> **About this exercise**
Answer with one number only: how many lines in this material contain the word "match"?
··· Data under study ···
/-- Whether an entry fires at a boundary, with the index of its last-fired record and its work (R126 to R129). -/
def CalendarSlot.due (c : CalendarSlot) (p : Programme) (cueCapable : Bool) (offset : Nat) (now : RunTime)
    (b : MinuteEvent) : Option (Nat × Work) :=
  let allows (i : Nat) : Bool := firedAllows (c.fired.getD i none) now b.civilMinute
  match c.entry.work with
  | .quarters t1 t2 t3 t4 a z beat =>
      let q := quarterNumber b.civilMinute
      let tune := quarterTune t1 t2 t3 t4 q
      if cueCapable && decide (b.civilMinute % 15 = 0) && hourInRange a z (b.civilMinute / 60) && decide (tune ≠ 0)
          && c.entry.selector.selects b.civilDay && !(p.silentAt b.civilDay b.civilMinute) && allows (q - 1) then
        some (q - 1, .cue ⟨.quarter, tune, q, b.towerDay, b.towerMinute⟩ beat 0)
      else none
  | .tune m tune beat =>
      if cueCapable && decide (b.civilMinute = m) && c.entry.selector.selects b.civilDay && allows 0 then
        some (0, .cue ⟨.tune, tune, 0, b.towerDay, b.towerMinute⟩ beat 0)
      else none
  | .toll m bell interval count =>
      if cueCapable && decide (b.civilMinute = m) && c.entry.selector.selects b.civilDay && allows 0 then
        some (0, .cue ⟨.toll, bell, 0, b.towerDay, b.towerMinute⟩ interval count)
      else none
  | .light time scene =>
      if decide (p.lightMinute b.civilDay offset time = some b.civilMinute) && c.entry.selector.selects b.civilDay
          && allows 0 then
        some (0, .scene scene)
      else none
  | .silent _ _ => none
  | .offset m off =>
      if decide (b.towerMinute = m) && c.entry.selector.selects b.towerDay && allows 0 then some (0, .offset off) else none

/-- The work is a cue request. -/
def Work.isCue : Work → Bool
  | .cue _ _ _ => true
  | _ => false

/-- The work is an offset request. -/
def Work.isOffset : Work → Bool
  | .offset _ => true
  | _ => false

/-- Set last-fired record `i` of calendar slot `n` (R126). -/
def Programme.setFired (p : Programme) (n i : Nat) (f : LastFired) : Programme :=
  { p with calendar := p.calendar.modify n fun c => c.map fun c => { c with fired := c.fired.set i (some f) } }

/-- The offset entry whose latest firing moment lies latest at or before the present, within 366 days: slot, standard
minute, new offset (R133). -/
def daysBack (sel : Selector) (minute : Nat) (now : TowerTime) : Nat → Nat → Option Nat
  | _, 0 => none
  | k, fuel + 1 =>
      if sel.selects (daysBefore now.day k) && (decide (0 < k) || decide (minute * 60000000 ≤ now.us)) then some k
      else daysBack sel minute now (k + 1) fuel

/-- A firing moment found while reconciling (R133). -/
structure Firing where
  back : Nat
  minute : Nat
  slot : Nat
  offset : Nat
deriving DecidableEq, Repr

/-- The later of two firing moments; of equal ones the one found later, the higher slot (R133). -/
def laterFiring (best : Option Firing) (f : Firing) : Option Firing :=
  match best with
  | none => some f
  | some g =>
      if decide (f.back < g.back) || (decide (f.back = g.back) && decide (g.minute ≤ f.minute)) then some f else some g

/-- The latest firing moment among the OFFSET entries (R133). -/
def latestFiring (now : TowerTime) : List (Option CalendarSlot) → Nat → Option Firing → Option Firing
  | [], _, best => best
  | c :: rest, n, best =>
      let found := match c with
        | none => best
        | some s => match s.entry.work with
          | .offset m off => match daysBack s.entry.selector m now 0 367 with
            | some k => laterFiring best { back := k, minute := m, slot := n, offset := off }
            | none => best
          | _ => best
      latestFiring now rest (n + 1) found

/-! ## The note store (R115, R121) -/

/-- The tower bell is own on this station (R64, R116). -/
def StationBlock.isOwn (b : StationBlock) (bell : Nat) : Bool := b.channels.any fun c => decide (c.bell = some bell)

/-- The channel that drives a tower bell (R64). -/
def StationBlock.channelOf (b : StationBlock) (bell : Nat) : Option Nat :=
  b.channels.findIdx? fun c => decide (c.bell = some bell)

/-- The directory entry of a tune (R115). -/
def Programme.tune (p : Programme) (number : Nat) : Option Tune :=
  (p.tunes.find? fun t => decide (t.map (·.number) = some number)).join

/-- The index of a tune's directory entry. -/
def Programme.tuneIndex (p : Programme) (number : Nat) : Option Nat :=
  p.tunes.findIdx? fun t => decide (t.map (·.number) = some number)

/-- The own notes of a tune, in store order (R115). -/
def Programme.notesOf (p : Programme) (t : Tune) : List Note := (p.notes.drop t.first).take t.own

/-- Note `i` of a tune (R115). -/
def Programme.noteOf (p : Programme) (number i : Nat) : Option Note :=
  match p.tune number with
  | none => none
  | some t => if i < t.own then p.notes[t.first + i]? else none

/-- Compaction: the notes of a tune leave the store, and the tunes that stood after them move down (R121). -/
def Programme.compact (p : Programme) (t : Tune) : Programme :=
  { p with
    notes := p.notes.take t.first ++ p.notes.drop (t.first + t.own)
    tunes := p.tunes.map fun o => o.map fun u => if t.first + t.own ≤ u.first then { u with first := u.first - t.own } else u }

/-- A tune's notes are removed, its directory entry emptied and the store compacted (R121). -/
def Programme.removeTune (p : Programme) (number : Nat) : Programme :=
  match p.tune number, p.tuneIndex number with
  | some t, some i => { p.compact t with tunes := (p.compact t).tunes.set i none }
  | _, _ => p

end Sys2Proof.Machine
end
···
> **Result for this task**
7